Compared with the method and the device which depend on the manual labeling labels, the method and the device for searching the video template can carry more accurate information for describing the content of the video template through deep understanding and learning of the content of the video template, directly analyze the content of the video material by receiving the video material used for making the video when the video template is searched, and do not search according to user-defined search words, so that the hit rate of the video template matched with the content of the video material can be improved, and the accuracy rate of search results is improved.

After obtaining the similarity, the server 10 may return the video template with the similarity higher than the preset threshold value to the electronic device 11 of the user as the search result for displaying.

For example, the returned search results may also be sorted based on the parameter value of the similarity, and then the search results of the video templates sorted according to the relevance are provided to the user.

An exemplary display interface of search results on the electronic device 11 is shown in FIG. 3. The search results may be sorted according to the size of the similarity, or the sorting of the similarity may be adjusted in combination with other information, for example, attribute information such as title/upload time/duration/size/number of fans of an author/tag of the author of a video template, or user feedback information such as play amount/comment amount/collection amount/comment amount, on the basis of sorting by the relevance, the sorting results are adjusted according to a preset adjustment algorithm in combination with the one or more information, so that the sorting of the search results refers to the combined other information.
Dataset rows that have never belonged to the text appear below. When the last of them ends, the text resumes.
-- ==== Sys2Proof/Tests/Slice0.lean ====
section
/-! SUPPORT. Tests: ill-formed words that the checks refuse, words of the spec's encodings decoded, single steps with values worked out
from the spec by hand, and for each statement a state and operands that meet its hypotheses. -/

set_option Elab.async false
namespace Sys2Proof.Tests
open Sys2Proof Sys2Proof.Machine

/-! ### Small states -/

/-- Core 0 runs a task of context 0, and it is the issue slot of its sequencer `q`. -/
def slot (q : Seq) : State := { State.reset.withFetchWord 80 0 with turn := .issue 0 q }

/-- The state with core 0 changed. -/
def chg (s : State) (f : Core → Core) : State := s.setCore (f (s.core 0))

/-- The state at the start of a cycle. -/
def starting (s : State) : State := { s with before := ⟨s.cores, s.ctxs, s.hives⟩ }

/-- A record of a word of X, with nothing of its own. -/
def rec0 : Act :=
  { id := 0, seq := .x, pc := 0, opc := 0, handler := false, tag := none, push := none, popped := false, resumed := false, holds := none
    issued := 0, due := none, fixed := false, writes := [], body := .plain }

/-- The slot state with one word issued and not complete. -/
def busy (a : Act) : State := chg (slot .x) (fun c => { c with acts := [a], nextAct := 1 })

/-- The state with register `r` of sequencer `q` of core 0 at `v`. -/
def setG (s : State) (q : Seq) (r : GReg) (v : W64) : State :=
  chg s (fun c => c.setSeq q { c.seq q with g := (c.seq q).g.set r.val v })

/-- A header of class `q` with tag 0. -/
def tagged (q : Seq) : Hdr := { plainHdr q with sba := some 0 }

/-- The tile MOD with type `t`, one register, and `m` its SUB. -/
def tm (t : Ty) (sub : Fin 16 := 0) : TMod := ⟨t, .rne, 0, .none, false, false, none, sub⟩

/-- What decoding answers, as a pair of options. -/
def word? (q : Seq) (w : Nat) : Option Instr := match decode q w with | .ok i => some i | .error _ => none
def reason? (q : Seq) (w : Nat) : Option Illegal := match decode q w with | .ok _ => none | .error r => some r

def mm (t : Ty) (sem : Sem := .plain) : MMod := ⟨t, 0, 0, sem⟩
def am (t : Ty) : AMod := ⟨t, 0, false, false, false, false⟩

/-! ### Ill-formed words are refused -/

theorem test_illformed_headers :
    wellFormed (.nop { plainHdr .x with pop := some .x }) = false ∧ wellFormed (.nop { plainHdr .l with push := some .l }) = false
    ∧ wellFormed (.exit (plainHdr .l)) = false ∧ wellFormed (.mld (tagged .x) 0 0 0 .none 0 none false (mm .i8)) = false
    ∧ wellFormed (.stswap (plainHdr .s)) = false ∧ wellFormed (.ufence (plainHdr .c)) = false
    ∧ wellFormed (.trans (plainHdr .c) 0 0 0) = false ∧ wellFormed (.cst (plainHdr .c) 0 0 0 (mm .i8)) = false := by decide

theorem test_illformed_scalar_limits :
    wellFormed (.bfx (plainHdr .x) 0 0 0 0 false) = false ∧ wellFormed (.bfx (plainHdr .x) 0 0 1 64 true) = false
    ∧ wellFormed (.bfi (plainHdr .x) 0 0 0 63 2) = false ∧ wellFormed (.tsig (plainHdr .x) .x 0 0) = false
    ∧ wellFormed (.twait (plainHdr .c) .c 0 0) = false ∧ wellFormed (.tqrd (plainHdr .x) 0 .l .l) = false
    ∧ wellFormed (.qfence (plainHdr .x) false false) = false ∧ wellFormed (.rwaitf (tagged .x) 0 0 4097) = false
    ∧ wellFormed (.rcommit (plainHdr .x) 0 4097) = false := by decide

theorem test_illformed_tags :
    wellFormed (.hstat (plainHdr .x) 1 0) = false ∧ wellFormed (.hinv (plainHdr .x) 0) = false
    ∧ wellFormed (.rclaim (plainHdr .x) 1 0 1) = false ∧ wellFormed (.syncwait (plainHdr .x) 1 0 0 0 false) = false
    ∧ wellFormed (.cld (plainHdr .x) 1 0 0 (mm .i8)) = false ∧ wellFormed (.lds (plainHdr .x) 0 0 0 1 true (mm .i8)) = false
    ∧ wellFormed (.tld (plainHdr .l) 0 (.comb 0) 0 0 none (mm .i8)) = false ∧ wellFormed (.amo (plainHdr .x) 1 0 0 0 .add (mm .i32)) = false
    ∧ wellFormed (.accrd (plainHdr .c) 0 0 (tm .f32)) = false ∧ wellFormed (.wlpop (plainHdr .l) 0 0 0 0 0) = false
    ∧ wellFormed (.disp (plainHdr .s) 0 0 0 0 0 .none .i8) = false ∧ wellFormed (.qtake (plainHdr .x) 0) = false := by decide

theorem test_illformed_memory :
    wellFormed (.cld (tagged .x) 1 0 0 (mm .e2m1)) = false ∧ wellFormed (.cld (tagged .x) 1 0 0 (mm .i8 .rel)) = false
    ∧ wellFormed (.cst (plainHdr .x) 1 0 0 (mm .i8 .acq)) = false ∧ wellFormed (.cld (tagged .x) 1 0 0 { mm .i8 with scope := 1 }) = false
    ∧ wellFormed (.lds (tagged .x) 1 0 0 2 false (mm .i8)) = false ∧ wellFormed (.sts (plainHdr .x) 1 0 0 (mm .i8 .ar)) = false
    ∧ wellFormed (.tld (tagged .l) 15 (.comb 0) 0 1 none (mm .i8)) = false
    ∧ wellFormed (.tld (tagged .l) 0 (.comb 0) 0 0 (some 1) (mm .i8)) = false
    ∧ wellFormed (.tld (tagged .l) 0 (.comb 0) 0 0 none (mm .i8 .acq)) = false
    ∧ wellFormed (.mgath (tagged .l) 0 0 15 .none 1 none false (mm .i8)) = false
    ∧ wellFormed (.mscat (plainHdr .s) 0 0 0 .none 0 (mm .i8 .rel)) = false
    ∧ wellFormed (.cas (tagged .x) 1 0 0 0 (mm .i16)) = false ∧ wellFormed (.upd (plainHdr .s) 0 0 (.tile 15) 0 1 .none .f32 0) = false := by decide

theorem test_illformed_array :
    wellFormed (.stload (plainHdr .l) 0 0 (am .f32)) = false ∧ wellFormed (.stload (plainHdr .l) 0 0 { am .i8 with mode := 1 }) = false
    ∧ wellFormed (.mma (plainHdr .c) 0 0 0 { am .i8 with sweep := true }) = false
    ∧ wellFormed (.mma (plainHdr .c) 0 0 0 { am .i8 with mx := true }) = false
    ∧ wellFormed (.mmas (plainHdr .c) 0 0 0 0 (am .e2m1)) = false ∧ wellFormed (.accrd (tagged .c) 0 0 (tm .f32 1)) = false
    ∧ wellFormed (.accwr (plainHdr .c) 0 0 (tm .i64 9)) = false ∧ wellFormed (.accstat (tagged .c) 1 1 3) = false
    ∧ wellFormed (.drain (plainHdr .s) 0 0 0 .f32 .rne false none false .mxb) = false
    ∧ wellFormed (.drain (plainHdr .s) 0 0 0 .e2m1 .rne false none false .lin) = false := by decide

theorem test_illformed_tiles :
    wellFormed (.fadd (plainHdr .c) 0 0 (.tile 0) (tm .i32)) = false ∧ wellFormed (.fdiv (plainHdr .c) 0 0 (.tile 0) (tm .e4m3)) = false
    ∧ wellFormed (.iadd (plainHdr .c) 0 0 (.tile 0) (tm .f32)) = false ∧ wellFormed (.iand (plainHdr .c) 0 0 (.tile 0) { tm .i8 with sat := true }) = false
    ∧ wellFormed (.fadd (plainHdr .c) 0 0 (.tile 0) { tm .f32 with z := true }) = false
    ∧ wellFormed (.fcmp (plainHdr .c) 0 0 (.tile 0) { tm .f32 with gl := 1 }) = false
    ∧ wellFormed (.icmp (plainHdr .c) 0 0 (.tile 0) (tm .i32 6)) = false ∧ wellFormed (.fadd (plainHdr .c) 0 0 (.tile 0) (tm .f32 1)) = false
    ∧ wellFormed (.cvt (plainHdr .c) 0 0 .i8 (tm .f32 1)) = false ∧ wellFormed (.cvtmx (plainHdr .c) 1 0 1 .f32 (tm .e4m3 7)) = false
    ∧ wellFormed (.dqmx (plainHdr .c) 1 0 2 .f32 (tm .f32 7)) = false ∧ wellFormed (.cvtfx (plainHdr .c) 0 0 0 .f32 (tm .f32 7)) = false
    ∧ wellFormed (.tbcast (plainHdr .c) 0 1 0 (tm .i8)) = false ∧ wellFormed (.ttrn (plainHdr .c) 0 0 { tm .i8 with pm := .mask 0 }) = false
    ∧ wellFormed (.cmpx (plainHdr .c) 0 0 0 1 (tm .i8)) = false ∧ wellFormed (.rsum (plainHdr .c) 15 0 { tm .i8 with gl := 1 }) = false
    ∧ wellFormed (.fadd (plainHdr .c) 0 0 (.tile 0) { tm .f32 with amx := some 0 }) = false
    ∧ wellFormed (.iadd (plainHdr .c) 0 0 (.tile 0) { tm .i32 with rm := .rtz }) = false := by decide

theorem test_illformed_objects :
    wellFormed (.barset (plainHdr .x) 0 1 true) = false ∧ wellFormed (.barwait (plainHdr .x) 1 0 0) = false
    ∧ wellFormed (.wlpush (plainHdr .s) 0 15 1 .none) = false ∧ wellFormed (.wlsteal (tagged .l) 0 0 0 15 1) = false
    ∧ wellFormed (.disp (tagged .s) 0 0 0 0 0 .none .e2m1) = false ∧ wellFormed (.dispclr (plainHdr .x) 0 1 false) = false
    ∧ wellFormed (.qtake (tagged .x) 8) = false := by decide

/-! ### Lines and files of volas (the words and bytes that R61, R79, R110, R363 and the chapter on the assembler print) -/

/-- The word of a line of class `q` at word `i`; every label is word 3, every other name the data label itself. -/
def volas? (q : Seq) (i : Nat) (s : String) : Option Nat :=
  (Volas.assemble (fun n => .ok ⟨some n, 0⟩) (fun _ => some 3) q i s.toList).toOption.map (·.word)

theorem test_volas_printed_lines :
    volas? .x 11 "loop g3, next" = some 0x0000_0031_0C00_FFFF_FFF8
    ∧ volas? .c 0 "fma.f32 t2, t0, g5, t1 | pop=l push=s sbw=0b0000_0001" = some 0x4000_6F63_0801_4170_8100
    ∧ volas? .c 0 "iand.i64.p0.z t1, t0, g2 | pop=l" = some 0x4000_287C_0400_8060_A700
    ∧ volas? .l 0 "tld.i64 t0, h0, g0 | sba=0 push=c" = some 0x2200_0660_0000_0060_0102
    ∧ volas? .x 0 "ldi g2, events" = some 0x0000_0020_0800_0000_0000
    ∧ volas? .x 0 "barwait g7, b5, g6 | sba=1" = some 0x0240_0067_1C51_8000_0000 := by decide +kernel

/-- Lines that the assembler rejects: a class without the mnemonic, a modifier of no field, groups of two lengths, a value too wide,
a word that is illegal at decode. -/
theorem test_volas_rejects :
    volas? .l 0 "fadd.f32 t0, t1, t2" = none ∧ volas? .c 0 "iadd.i8.rne t0, t1, t2" = none
    ∧ volas? .c 0 "fadd.f32 t0:2, t1:3, t2:2" = none ∧ volas? .x 0 "addi g1, g1, 0x1_0000_0000" = none
    ∧ volas? .x 0 "bfx g1, g2, 60, 8" = none ∧ volas? .c 0 "cvt.f32 t0, t1" = none := by decide +kernel

/-- The small object of the chapter: seven sections of the printed kinds before the relocations, the printed ATTR and sizes, `l` as printed,
and word 0 after the load of `val` at 0x100_0000_0000. -/
theorem test_volas_small_object :
    ((Volas.assembleFile (Volas.linesOf
        ".data rw\nval:\n .d64 7\n.stream x\n ldi g2, val\n ldi g4, 8 ; word 1\n trans h0, g2, g4 | pd=7\n pause g0, 15\n lds.i64 g3, h0, g0 | sba=0\n exit | sbw=0b0000_0001"
        )).toOption.map (fun o =>
          (o.allSections.map (fun s => (s.kind, s.attr, s.bytes.length)),
           o.allSections[2]?.map (·.bytes),
           ((Volas.relocateAll (o.allSections.map (fun s => ⟨s.kind, s.kern, s.stage, s.attr, s.addr, s.bytes⟩))
              [Volas.dataBase]).toOption.bind (fun rs => rs[1]?)).map (fun r => leNat (r.bytes.take 10)))))
      = some ([(3, 3, 8), (1, 0, 60), (1, 1, 10), (1, 2, 10), (1, 3, 10), (6, 0, 1224), (8, 0, 24), (9, 0, 24)],
          some [0, 0, 0, 0, 0, 0, 1, 0, 0, 0x20], some 0x0000_0020_0900_0000_0000) := by decide +kernel

/-! ### Words decode (each built from the spec's encoding; the bits of the header and body are R39 to R45's) -/

theorem test_decode_spec_words : ∀ x ∈ specWords, word? x.1 x.2.1 = some x.2.2 := by decide +kernel

/-- Memory words of L and S: `mgath` 0x63 with PM in C, GL at 3:1, Z at 0; `sts` of X is 0x62 with HSEL 1 (R140, R141). -/
theorem test_decode_memory_words :
    word? .l (1 * 2 ^ 77 + 2 ^ 73 + 0x63 * 2 ^ 48 + 1 * 2 ^ 42 + 2 * 2 ^ 36 + 3 * 2 ^ 30 + 16 * 2 ^ 24 + 7 * 2 ^ 20 + 2 ^ 8 + 2 ^ 7
        + 5 * 2 ^ 4 + 2 * 2 + 1)
      = some (.mgath (tagged .l) 1 2 3 (.pred 7) 1 (some 5) true (mm .f32))
    ∧ word? .x (0x62 * 2 ^ 48 + 1 * 2 ^ 42 + 2 * 2 ^ 36 + 3 * 2 ^ 30 + 6 * 2 ^ 20 + 2 * 2 ^ 9 + 2 ^ 8)
      = some (.sts (plainHdr .x) 1 2 3 (mm .i64 .rel))
    ∧ word? .x (2 ^ 73 + 0x63 * 2 ^ 48 + 1 * 2 ^ 42 + 2 * 2 ^ 36 + 3 * 2 ^ 30 + 4 * 2 ^ 24 + 4 * 2 ^ 20 + 8)
      = some (.amo (tagged .x) 1 2 3 4 .swap (mm .i32)) := by decide +kernel

/-- Array and group words of L, C and S (R242, R259, R275). -/
theorem test_decode_array_words :
    word? .l (1 * 2 ^ 77 + 0x65 * 2 ^ 48 + 1 * 2 ^ 36 + 2 * 2 ^ 30 + 10 * 2 ^ 20 + 2 ^ 12)
      = some (.stload (plainHdr .l) 1 2 { am .e4m3 with mx := true })
    ∧ word? .s (3 * 2 ^ 77 + 0x66 * 2 ^ 48 + 1 * 2 ^ 36 + 2 * 2 ^ 30 + 3 * 2 ^ 24 + 8 * 2 ^ 20 + 3 * 2 ^ 18 + 2 ^ 7 + 2 * 2 ^ 5 + 2 ^ 4
        + 2 ^ 2 + 1) = some (.drain (plainHdr .s) 1 2 3 .bf16 .rup true (some 2) true .trn)
    ∧ word? .c (2 * 2 ^ 77 + 0xC4 * 2 ^ 48 + 2 + 4) = some (.grpbind (plainHdr .c) .rel 1) := by decide +kernel

/-- Barrier, list, dispatch and kernel words (R285, R297, R302, R317). -/
theorem test_decode_object_words :
    word? .s (3 * 2 ^ 77 + 0x68 * 2 ^ 48 + 15 * 2 ^ 42 + 3 * 2 ^ 30 + 6 * 2 ^ 20 + 1 * 2 ^ 15 + 1 * 2 ^ 10)
      = some (.wlpush (plainHdr .s) 15 3 0 (.mask 0))
    ∧ word? .x (0x65 * 2 ^ 48 + 63 * 2 ^ 36 + 1) = some (.barset (plainHdr .x) 63 0 true)
    ∧ word? .x (2 ^ 73 + 0x72 * 2 ^ 48 + 9 * 2 ^ 42) = some (.qtake (tagged .x) 9)
    ∧ word? .x (0x71 * 2 ^ 48 + 4 * 2 ^ 36 + 15) = some (.kspawn (plainHdr .x) 4 15) := by decide +kernel

/-- The decode reasons of R57, the lowest one first. -/
theorem test_decode_reasons :
    reason? .x (4 * 2 ^ 77) = some .engReserved ∧ reason? .l 0 = some .engMismatch
    ∧ reason? .x (2 ^ 61) = some .ownQueue ∧ reason? .x (0x02 * 2 ^ 48) = some .unassigned
    ∧ reason? .x (1 * 2 ^ 70) = some .reservedNonzero ∧ reason? .x 1 = some .reservedNonzero
    ∧ reason? .x (0x04 * 2 ^ 48 + 32 * 2 ^ 42) = some .indexRange
    ∧ reason? .x (0x04 * 2 ^ 48 + 32 * 2 ^ 42 + 1) = some .reservedNonzero
    ∧ reason? .c (2 * 2 ^ 77 + 0x60 * 2 ^ 48 + 15 * 2 ^ 20 + 2 ^ 15) = some .ty15
    ∧ reason? .c (2 * 2 ^ 77 + 0x60 * 2 ^ 48 + 7 * 2 ^ 20) = some .glBad
    ∧ reason? .c (2 * 2 ^ 77 + 0x60 * 2 ^ 48 + 7 * 2 ^ 20 + 2 ^ 15 + 17 * 2 ^ 10) = some .pmBad
    ∧ reason? .x (0x51 * 2 ^ 48 + 1 * 2 ^ 9) = some .semBad ∧ reason? .x (0x42 * 2 ^ 48) = some .noTag
    ∧ reason? .x (0x3D * 2 ^ 48) = some .operandLimit
    ∧ reason? .c (2 * 2 ^ 77 + 0x40 * 2 ^ 48) = some .unassigned := by decide +kernel

theorem test_decodeTableWord_reads_low_bits : decodeTableWord 80 (0x18 * 2 ^ 48 + 3 * 2 ^ 42) = some (.addi (plainHdr .x) 3 0 0) := by
  decide +kernel

/-! ### The statements' hypotheses are met: words -/

/-- A decoded word, from what `decode` answers as an option. -/
theorem ok_of_word {e : Except Illegal Instr} {i : Instr} (h : (match e with | .ok j => some j | .error _ => none) = some i) : e = .ok i := by
  cases e with
  | ok j => simpa using h
  | error r => simp at h

theorem error_of_reason {e : Except Illegal Instr} {r : Illegal}
    (h : (match e with | .ok _ => none | .error q => some q) = some r) : e = .error r := by
  cases e with
  | ok j => simp at h
  | error q => simpa using h

theorem witness_CommonWordsRoundTrip :
    (∃ w, encodeNat (.nop (plainHdr .x)) = some w ∧ wellFormed (.nop (plainHdr .x)) = true ∧ fld w 48 8 = 0)
    ∧ ∃ w, encodeNat (.cst (plainHdr .s) 31 31 31 (mm .i64 .rel)) = some w
      ∧ wellFormed (.cst (plainHdr .s) 31 31 31 (mm .i64 .rel)) = true ∧ fld w 48 8 = 0x51 := by
  exact ⟨⟨_, rfl, by decide, by decide +kernel⟩, _, rfl, by decide, by decide +kernel⟩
The algorithm for adjusting the ranking specifically in combination with the attribute information and/or the user feedback information is not described herein any more, and may be designed as needed.
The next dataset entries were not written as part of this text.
@[simp] theorem State.readByte_setV (x : Digit) (b : Byte) (y : Nat) :
    (s.setV x b).readByte y = s.readByte y := State.readByte_congr (State.setV_mem s x b) y
@[simp] theorem State.readByte_setRegs (v : Vector Byte 16) (y : Nat) :
    (s.setRegs v).readByte y = s.readByte y := State.readByte_congr (State.setRegs_mem s v) y
@[simp] theorem State.readByte_setI (w : Word) (y : Nat) :
    (s.setI w).readByte y = s.readByte y := State.readByte_congr (State.setI_mem s w) y
@[simp] theorem State.readByte_setDT (b : Byte) (y : Nat) :
    (s.setDT b).readByte y = s.readByte y := State.readByte_congr (State.setDT_mem s b) y
@[simp] theorem State.readByte_setST (b : Byte) (y : Nat) :
    (s.setST b).readByte y = s.readByte y := State.readByte_congr (State.setST_mem s b) y
@[simp] theorem State.readByte_setDisp (d : Display) (y : Nat) :
    (s.setDisp d).readByte y = s.readByte y := State.readByte_congr (State.setDisp_mem s d) y
@[simp] theorem State.readByte_countDraw (y : Nat) :
    s.countDraw.readByte y = s.readByte y := State.readByte_congr (State.countDraw_mem s) y
@[simp] theorem State.readByte_setPc (w : Word) (y : Nat) :
    (s.setPc w).readByte y = s.readByte y := State.readByte_congr (State.setPc_mem s w) y
@[simp] theorem State.readByte_advance (y : Nat) :
    s.advance.readByte y = s.readByte y := State.readByte_congr (State.advance_mem s) y
@[simp] theorem State.readByte_skip (y : Nat) :
    s.skip.readByte y = s.readByte y := State.readByte_congr (State.skip_mem s) y
@[simp] theorem State.readByte_skipIf (c : Bool) (y : Nat) :
    (s.skipIf c).readByte y = s.readByte y := State.readByte_congr (State.skipIf_mem s c) y
@[simp] theorem State.readByte_setFlag (f : Bool) (y : Nat) :
    (s.setFlag f).readByte y = s.readByte y := State.readByte_congr (State.setFlag_mem s f) y
@[simp] theorem State.readByte_setVThenFlag (x : Digit) (b : Byte) (f : Bool) (y : Nat) :
    (s.setVThenFlag x b f).readByte y = s.readByte y := State.readByte_congr (State.setVThenFlag_mem s x b f) y
@[simp] theorem State.readByte_emit (o : Output) (y : Nat) :
    (s.emit o).readByte y = s.readByte y := State.readByte_congr (State.emit_mem s o) y
@[simp] theorem State.readByte_raise (cause : FaultCause) (opcode : Option Word) (y : Nat) :
    (s.raise cause opcode).readByte y = s.readByte y := State.readByte_congr (State.raise_mem s cause opcode) y
@[simp] theorem State.readByte_raiseFor (i : Instr) (cause : FaultCause) (y : Nat) :
    (s.raiseFor i cause).readByte y = s.readByte y := State.readByte_congr (State.raiseFor_mem s i cause) y
@[simp] theorem State.readByte_beginWait (x : Digit) (y : Nat) :
    (s.beginWait x).readByte y = s.readByte y := State.readByte_congr (State.beginWait_mem s x) y
@[simp] theorem State.readByte_completeWait (x k : Digit) (y : Nat) :
    (s.completeWait x k).readByte y = s.readByte y := State.readByte_congr (State.completeWait_mem s x k) y
@[simp] theorem State.readByte_tickTimers (y : Nat) :
    s.tickTimers.readByte y = s.readByte y := State.readByte_congr (State.tickTimers_mem s) y

end Sys2Proof.Machine
end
The feature extraction model for extracting the feature vector may be based on a computer vision CV algorithm, a speech recognition algorithm, a natural language processing NLP algorithm, or the like, and when a neural network model is used, the model may specifically be a convolutional neural network CNN model, a multi-neuron-based self-coding feature extraction model, or the like. The neural network model is used as a feature extraction model, and the feature vectors can more accurately express the content features in the video template through multiple iterations of deep learning.

For example, for the resource content of the audio media type in the video template, the semantic features and/or the emotional features in the resource content of the audio media type are extracted through the voice recognition feature extraction model, and the semantic features and the emotional features are more consistent with the features of the content carried by the resource content of the audio media type; for the resource content of the image media type in the video template, the character features and/or the object features in the image are extracted through an image recognition feature extraction model (such as a CV algorithm model), and the character features and the object features are more consistent with the features of the content carried in the image.

In addition, the NLP algorithm model can be used for understanding semantic content in characters aiming at the characters in images and audios and resource content of character media types in video templates, and feature vectors for representing the semantics can be generated. The feature vector may be matrix data obtained by an intermediate layer of the feature extraction model, and the feature vector may be information expressed by a machine language.

In step 404, the search result may be a video template with a similarity satisfying a preset condition among the plurality of video templates. An example of the case that the preset condition is met is that after the similarity between each video template and the video material is calculated, the video templates are sorted according to the similarity, and the video template with the similarity exceeding a preset threshold is taken as a hit video template and returned to the electronic device 11 shown in fig. 1 for display; another example of the case that the preset condition is met is that, alternatively, after the similarity between each video template and the video material is calculated, the video templates are sorted according to the size of the similarity, and the video template sorted at the top n is used as the search result.

Illustratively, the ranking of the hit video templates may be based on similarity alone, or may be combined with other attribute information of the video templates, such as user feedback information. Specifically, in an exemplary embodiment, in step 404, the plurality of video templates may be further sorted according to the similarity, so as to obtain a sorting result; then, the similarity of the attribute information of each video template and the search terms and/or the feedback information of the user are combined to adjust the sequencing result; and determining a search result according to the adjusted sorting result.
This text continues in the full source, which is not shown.